JACKSONVILLE – This would be a remarkable comeback story.
Brennan Williams knows that. He knows, too, many people figure he won't be making it back at all.
But Williams, a 24-year-old right tackle who underwent two significant knee surgeries in the last two seasons before signing with the Jaguars last week, said he doesn't necessarily see himself as a comeback story.
Yes, the last two years have been difficult. And yes, obstacles have been overcome.
But Williams, a third-round selection by the Houston Texans in the 2013 NFL Draft, said he has never doubted himself. And when it comes to being able to play at the level at which he played before two microfracture knee surgeries, he certainly doesn't doubt himself now.
"I'm better off for it," Williams said this week.
And Williams means more than mentally, too.

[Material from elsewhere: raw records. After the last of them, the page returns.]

-- ==== Sys2Proof/Machine/Mailbox.lean ====
section
/-!
DEFINITION. Machine/Mailbox.lean: the mailboxes by which the host asks the control die for work (R340 to R343, R345, R354).
-/
namespace Sys2Proof.Machine

/-! ## Registers (R341) -/

def State.mailbox (s : State) (fn : Nat) : Mailbox := (alook s.mailboxes fn).getD {}

def State.modMailbox (s : State) (fn : Nat) (f : Mailbox → Mailbox) : State :=
  { s with mailboxes := aset s.mailboxes fn (f (s.mailbox fn)) }

/-- Functions that have a mailbox: the physical one and 512 virtual ones (R339, R340). -/
def mbExists (fn : Nat) : Bool := decide (fn ≤ 512)

/-- The entry at CPLHEAD − 1 is the next to write: the ring is full. -/
def Mailbox.full (m : Mailbox) : Bool := m.cplTail + 1 == m.cplHead

/-- What the host reads at an offset of BAR0 by an access of `size` bytes (R341; DESIGN CHOICE, assumption 4). -/
def Mailbox.readReg (m : Mailbox) (off size : Nat) : Word :=
  if size ≠ 8 then 0
  else if off = 0x000 then 0x0000_0001_0001_0000 ||| m.version.setWidth 64
  else if off = 0x008 then m.mbopen
  else if off = 0x010 then m.reqBase
  else if off = 0x018 then m.cplBase
  else if off = 0x020 then m.reqTail.setWidth 64
  else if off = 0x028 then m.reqHead.setWidth 64
  else if off = 0x030 then m.cplHead.setWidth 64
  else if off = 0x038 then m.cplTail.setWidth 64
  else if off = 0x040 then
    BitVec.ofNat 64 (m.opened.toNat + 2 * m.down.toNat + 4 * (m.opened && m.full && !m.waiting.isEmpty).toNat + 8 * m.badrq.toNat)
  else 0

/-- MBOPEN with OPEN = 1 (R341 step 1). The host supports the majors from 1 up to that of its highest version. -/
def Mailbox.open_ (m : Mailbox) (v : Word) : Mailbox :=
  let m := { m with mbopen := v, badrq := false }
  match agree 1 (v.toNat / 256 % 256) with
  | some ver => { m with version := ver, opened := true, down := false, reqTail := 0, reqHead := 0, cplHead := 0, cplTail := 0 }
  | none => { m with version := 0, opened := false, down := true }

/-- R341 (DEDUCED, assumption 27). -/
def execMailboxOpen (fn : Nat) (v : Word) (s : State) : Out :=
  .next (if mbExists fn && zeroBits v 63 17 && v.getLsbD 16 then s.modMailbox fn (fun m => m.open_ v) else s)

/-- R341 step 4. Requests not yet taken are dropped; what waits in `waiting` waits for the next opening. -/
def execMailboxClose (fn : Nat) (v : Word) (s : State) : Out :=
  .next (if mbExists fn && zeroBits v 63 17 && !v.getLsbD 16 then
      s.modMailbox fn (fun m => { m with mbopen := v, opened := false, version := 0 })
    else s)

/-- R341. A base that is no multiple of 4,096, or one written while OPEN = 1, writes nothing. -/
def execMailboxRegisterWrite (fn off : Nat) (v : Word) (s : State) : Out :=
  .next (if mbExists fn && v.toNat % 4096 == 0 && !(s.mailbox fn).opened then
      if off = 0x010 then s.modMailbox fn (fun m => { m with reqBase := v })
      else if off = 0x018 then s.modMailbox fn (fun m => { m with cplBase := v })
      else s
    else s)

/-- R341 step 2. -/
def execReqtailWrite (fn : Nat) (v : Word) (s : State) : Out :=
  .next (if mbExists fn && zeroBits v 63 8 then s.modMailbox fn (fun m => { m with reqTail := v.setWidth 8 }) else s)

/-- R341 step 3. -/
def execCplheadWrite (fn : Nat) (v : Word) (s : State) : Out :=
  .next (if mbExists fn && zeroBits v 63 8 then s.modMailbox fn (fun m => { m with cplHead := v.setWidth 8 }) else s)

/-! ## Taking a request (R342) -/

/-- System physical address of a host address (R338). -/
def hostPa (a : Nat) : Nat := 2 ^ 45 + a % 2 ^ 45

/-- The request entry at REQHEAD, when there is one and every request taken before it has been carried out (DEDUCED,
assumption 27). -/
def State.nextRequest (s : State) (fn : Nat) : Option MbEntry :=
  let m := s.mailbox fn
  if m.opened && m.reqHead != m.reqTail && m.held.isEmpty then
    some ((List.range 8).map (fun i => s.readW (hostPa (m.reqBase.toNat + 64 * m.reqHead.toNat + 8 * i))))
  else none

def MbEntry.at_ (e : MbEntry) (i : Nat) : Word := e.getD i 0
def MbEntry.kind (e : MbEntry) : Nat := (e.at_ 0).toNat % 256
def MbEntry.tag (e : MbEntry) : BitVec 16 := (e.at_ 0).extractLsb' 16 16

/-- Doublewords from i to 7 are 0. -/
def MbEntry.zeroFrom (e : MbEntry) (i : Nat) : Bool := (List.range 8).all (fun j => decide (j < i) || e.at_ j == 0)

/-- The reserved fields of a request of a listed KIND are 0 (DEDUCED, assumption 27). -/
def MbEntry.reservedOk (e : MbEntry) : Bool :=
  zeroBits (e.at_ 0) 63 32 && zeroBits (e.at_ 0) 15 8 &&
  (match e.kind with
   | 1 => zeroBits (e.at_ 2) 63 52 && e.zeroFrom 5
   | 2 => zeroBits (e.at_ 1) 63 16 && e.at_ 2 == 0 && e.at_ 3 == 0
   | 3 => e.zeroFrom 1
   | 4 => zeroBits (e.at_ 1) 63 17 && zeroBits (e.at_ 1) 15 12 && e.zeroFrom 3
   | _ => true)

/-- A KIND that the function may use: no launch or message from the physical function, no register request from a virtual one. -/
def kindAllowed (fn kind : Nat) : Bool := if kind = 1 ∨ kind = 2 then fn != 0 else if kind = 4 then fn == 0 else true

/-- The completion of a request (R343). -/
def answer (kind : Nat) (status : Nat) (tag : BitVec 16) (low : BitVec 32) (d2 stamp : Word) : MbEntry :=
  [BitVec.ofNat 64 (status * 2 ^ 32 + kind), BitVec.ofNat 64 (tag.toNat * 2 ^ 32 + low.toNat), d2, stamp]

/-- REQHEAD passes the entry. -/
def State.taken (s : State) (fn : Nat) : State := s.modMailbox fn (fun m => { m with reqHead := m.reqHead + 1 })

/-- Quads of a virtual function on this package. -/
def State.quadsOwned (s : State) (vf : Nat) : Nat := ((List.range 512).filter (fun q => s.quadOwner q == vf)).length

/-- What QUERY answers. The physical function has no SCOPEPOL: its packages are a free value (assumption 3), its quads none. -/
def State.queryWord (s : State) (fn : Nat) : Word × State :=
  if fn = 0 then
    let (w, s1) := s.freeWord
    (BitVec.ofNat 64 (w.toNat % 2 ^ 32 * 2 ^ 32), s1)
  else (BitVec.ofNat 64 ((s.vf (fn - 1)).scopepol.toNat / 2 ^ 32 * 2 ^ 32 + s.quadsOwned (fn - 1)), s)

def MbEntry.creg (e : MbEntry) : Nat := (e.at_ 1).toNat % 2 ^ 12
def MbEntry.cregWrite (e : MbEntry) : Bool := (e.at_ 1).getLsbD 16

/-- The value of a control-die register; 0 where there is none of the number (DEDUCED, assumption 27). -/
def State.cregNow (s : State) (n : Nat) : Word := match n with | 1 => s.pwrlim | 2 => s.pwrstatNow | _ => 0

/-- Doubleword 2 of a completion that refuses a request, by its KIND (R343; DEDUCED, assumption 27). -/
def State.refusedWord (s : State) (fn kind : Nat) (e : MbEntry) : Word × State :=
  match kind with
  | 0x23 => s.queryWord fn
  | 0x24 => (s.cregNow e.creg, s)
  | _ => (0, s)

/-- A request is refused: STATUS is the cause, and BADRQ is set. -/
def State.refuseRequest (s : State) (fn kind : Nat) (e : MbEntry) (cause : Byte) : State :=
  let (w, s) := s.refusedWord fn kind e
  ((s.taken fn).modMailbox fn (fun m => { m with badrq := true })).mbPush fn (answer kind cause.toNat e.tag 0 w s.stamp)

/-- A request is carried out. -/
def State.grantRequest (s : State) (fn kind : Nat) (e : MbEntry) (low : BitVec 32) (d2 : Word) : State :=
  (s.taken fn).mbPush fn (answer kind 0 e.tag low d2 s.stamp)

/-- Take the next request if it is of a KIND: refused when a reserved field is not 0 or the function may not use it. -/
def State.takeRequest (s : State) (fn kind : Nat) (f : MbEntry → State) : State :=
  match s.nextRequest fn with
  | none => s
  | some e =>
    if e.kind ≠ kind then s
    else if e.reservedOk && kindAllowed fn kind then f e
    else s.refuseRequest fn (kind + 0x20) e cILLOP

/-! ## LAUNCH (R342, R232) -/

def MbEntry.params (e : MbEntry) : Params :=
  ⟨(e.at_ 3).setWidth 32, (e.at_ 3).extractLsb' 32 32, (e.at_ 4).setWidth 32, (e.at_ 4).extractLsb' 32 32⟩

/-- The segment table of a launch request, read through the function's page tables at user privilege. -/
inductive TableRead where
  /-- V = 0: the request waits for the pager -/
  | wait
  | fault (code : Byte)
  | ok (l : List Entry)

def State.readTable (s : State) (vf ta : Nat) : Nat → TableRead
  | 0 => .ok []
  | n + 1 =>
    match s.check (s.walk vf ta) { r := true } false with
    | .absent => .wait
    | .fault c => .fault c
    | .ok pa =>
      match s.readTable vf (ta + 8) n with
      | .ok l => .ok (s.entryAt pa :: l)
      | x => x

/-- Step 4 of R232 for a launcher with TSW.SYS = 0. -/
def tableCause (l : List Entry) : Option Byte :=
  if l.any (·.poison) then some cPOISON
  else if (descriptors l).any segReserved then some cILLOP
  else if (descriptors l).any segP then some cPRIV
  else none

/-- Steps 1, 3, 4 and 5 of R232, then the dispatcher of W2.DIE (DEDUCED, assumption 27). -/
def State.launchRequest (s : State) (fn : Nat) (e : MbEntry) : State :=
  let w := e.params
  let ta := (e.at_ 2).toNat
  let vf := fn - 1
  if ta = 0 ∨ !lwLaunchOk w then s.refuseRequest fn 0x21 e cILLOP
  else if ta % 16 ≠ 0 then s.refuseRequest fn 0x21 e cALIGN
  else if taOnChip ta then s.refuseRequest fn 0x21 e cBADWIN
  else
    match s.readTable vf ta 16 with
    | .wait => s
    | .fault c => s.refuseRequest fn 0x21 e c
    | .ok l =>
      match tableCause l with
      | some c => s.refuseRequest fn 0x21 e c
      | none =>
        if s.foreignHandle w.w3 vf then s.refuseRequest fn 0x21 e cBADWIN
        else
          match s.submit (lwDieField w) vf (vecOf (descriptors l)) w (e.at_ 1) (.mailbox fn e.tag) none with
          | (some h, s1) => s1.grantRequest fn 0x21 e h 0
          | (none, s1) => (s1.taken fn).mbPush fn (answer 0x21 0x200 e.tag 0 0 s.stamp)

/-- R342. -/
def execReqLaunch (fn : Nat) (s : State) : Out := .next (s.takeRequest fn 1 (s.launchRequest fn))

/-! ## MESSAGE, QUERY and register requests -/

def MbEntry.msg (e : MbEntry) : Msg := .ofWords (e.at_ 4) (e.at_ 5) (e.at_ 6) (e.at_ 7)

/-- A message reaches its inbox, or is held until there is room (DESIGN CHOICE, assumption 17). -/
def State.messageRequest (s : State) (fn : Nat) (e : MbEntry) : State :=
  match targetCore (e.at_ 1) with
  | none => s.refuseRequest fn 0x22 e cBADWIN
  | some (pkg, c) =>
    if pkg = s.pkg.toNat then
      if !s.isCoreOf c (fn - 1) || s.coreOut c then s.refuseRequest fn 0x22 e cBADWIN
      else if (s.core c).inboxRoom && !s.quadDown c then (s.enqueue c e.msg).grantRequest fn 0x22 e 0 0
      else (s.taken fn).modMailbox fn (fun m => { m with held := m.held ++ [(c, e.msg, e.tag)] })
    else if !s.reaches (fn - 1) pkg then s.refuseRequest fn 0x22 e cBADWIN
    else
      let (k, s1) := s.foreignAnswer
      if k = 2 then s1.refuseRequest fn 0x22 e cBADWIN
      else ({ s1 with sent := s1.sent ++ [(e.at_ 1, e.msg)] }).grantRequest fn 0x22 e 0 0

/-- The message that is held is delivered once its inbox has room and its quad is not being reset, or refused if its target has
passed to another virtual function (R334, R350; DEDUCED, assumption 27). -/
def State.heldMessage (s : State) (fn : Nat) : Option State :=
  match (s.mailbox fn).held with
  | (c, m, tag) :: rest =>
    if !s.isCoreOf c (fn - 1) || s.coreOut c then
      some ((s.modMailbox fn (fun x => { x with held := rest, badrq := true })).mbPush fn (answer 0x22 cBADWIN.toNat tag 0 0 s.stamp))
    else if (s.core c).inboxRoom && !s.quadDown c then
      some (((s.enqueue c m).modMailbox fn (fun x => { x with held := rest })).mbPush fn (answer 0x22 0 tag 0 0 s.stamp))
    else none
  | [] => none

/-- R342. -/
def execReqMessage (fn : Nat) (s : State) : Out :=
  .next (match s.heldMessage fn with
    | some s' => s'
    | none => s.takeRequest fn 2 (s.messageRequest fn))

def State.queryRequest (s : State) (fn : Nat) (e : MbEntry) : State :=
  let (w, s1) := s.queryWord fn
  s1.grantRequest fn 0x23 e 0 w

/-- R342. -/
def execReqQuery (fn : Nat) (s : State) : Out := .next (s.takeRequest fn 3 (s.queryRequest fn))

/-- The ranges of PWRLIM (R354; DEDUCED, assumption 27). -/
def pwrlimOk (v : Word) : Bool :=
  let amps := v.toNat / 2 ^ 32 % 2 ^ 16
  let watts := v.toNat % 2 ^ 16
  zeroBits v 63 48 && zeroBits v 31 16 && decide (2000 ≤ amps ∧ amps ≤ 7500 ∧ 1000 ≤ watts ∧ watts ≤ 3600)

/-- A read of a control-die register. -/
def State.cregRead (s : State) (fn : Nat) (e : MbEntry) : State :=
  if e.cregWrite then s
  else
    match e.creg with
    | 1 => s.grantRequest fn 0x24 e 0 s.pwrlim
    | 2 => s.grantRequest fn 0x24 e 0 s.pwrstatNow
    | _ => s.refuseRequest fn 0x24 e cILLCFG

/-- A write of a control-die register (DEDUCED, assumption 27). -/
def State.cregSet (s : State) (fn : Nat) (e : MbEntry) : State :=
  if !e.cregWrite then s
  else if e.creg = 1 ∧ pwrlimOk (e.at_ 2) then { s with pwrlim := e.at_ 2 }.grantRequest fn 0x24 e 0 (e.at_ 2)
  else s.refuseRequest fn 0x24 e cILLCFG

/-- R342. -/
def execReqCregRead (fn : Nat) (s : State) : Out := .next (s.takeRequest fn 4 (s.cregRead fn))

/-- R354. -/
def execReqCregWrite (fn : Nat) (s : State) : Out := .next (s.takeRequest fn 4 (s.cregSet fn))

/-- R343. -/
def execReqUnlistedKind (fn : Nat) (s : State) : Out :=
  .next (match s.nextRequest fn with
    | some e => if 1 ≤ e.kind ∧ e.kind ≤ 4 then s else s.refuseRequest fn 0x25 e cILLOP
    | none => s)

/-! ## Completions (R341 step 3, R343) -/

/-- Four doublewords of a completion entry. -/
def State.putCompletion (s : State) (pa : Nat) : List Word → State
  | [] => s
  | w :: r => (s.store pa 8 w.toNat).putCompletion (pa + 8) r

/-- The oldest completion is written, CPLTAIL advances, and the function's MSI-X message is sent. -/
def State.complete (s : State) (fn : Nat) : State :=
  let m := s.mailbox fn
  match m.waiting with
  | [] => s
  | e :: rest =>
    if !m.opened || m.full then s
    else
      (s.putCompletion (hostPa (m.cplBase.toNat + 32 * m.cplTail.toNat)) e).modMailbox fn (fun m =>
        { m with waiting := rest, cplTail := m.cplTail + 1, msix := m.msix + 1 })

/-- R341. -/
def execMailboxCompletion (fn : Nat) (s : State) : Out := .next (s.complete fn)

end Sys2Proof.Machine
end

To hear him tell it, he feels stronger and better overall than he has in a long, long time.
He said he proved this to himself throughout a long, difficult rehabilitation. That process culminated in a sense when he signed with the Jaguars after a workout in Jacksonville last week.
"It's taken a long time, and I know microfracture is kind of the buzzword right now – the career-changing injury – but I've put together the best possible team to get to get back to the point where I was at," Williams said. "It's been a long time coming, but I've been working with some great guys and my rehab has gone well. I'm close to 100 percent, and I'm three months early for that."
Signing with Jacksonville was a good day, and though it hardly guarantees him a roster spot, it was a welcome positive moment for a player who has been through a lot of tough ones lately.
Williams, selected No. 89 overall in 2013 by Houston, played in just one game that preseason before undergoing microfracture surgery. That ended his rookie season. And when the Texans released him in July 2014 with a failed physical designation after learning a second surgery was needed. He wasn't surprised. Nor was he bitter.
"Obviously, you'd like for things to go better," he said. "The last time I got cut was eighth grade basketball. It's hard to take rejection, but I understand it's a business. I wouldn't have kept me around another year after I found out I needed another surgery."
But while he understood the Texans' decision, Williams said he never saw the release as the end of the NFL.
Williams underwent a second microfracture surgery last August to address issues that he said arose during the first rehabilitation process. He called the situation "unfortunate," and said while the issues were related "in the sense that sometimes when you're rehabbing an injury other things go wrong," each is now healed.
"It's tough to have that kind of a break, but I figure you end up where you're supposed to end up," he said. "You put your nose to the grindstone and keep on working."
Williams added with a laugh, "I've got my career injuries out of the way early."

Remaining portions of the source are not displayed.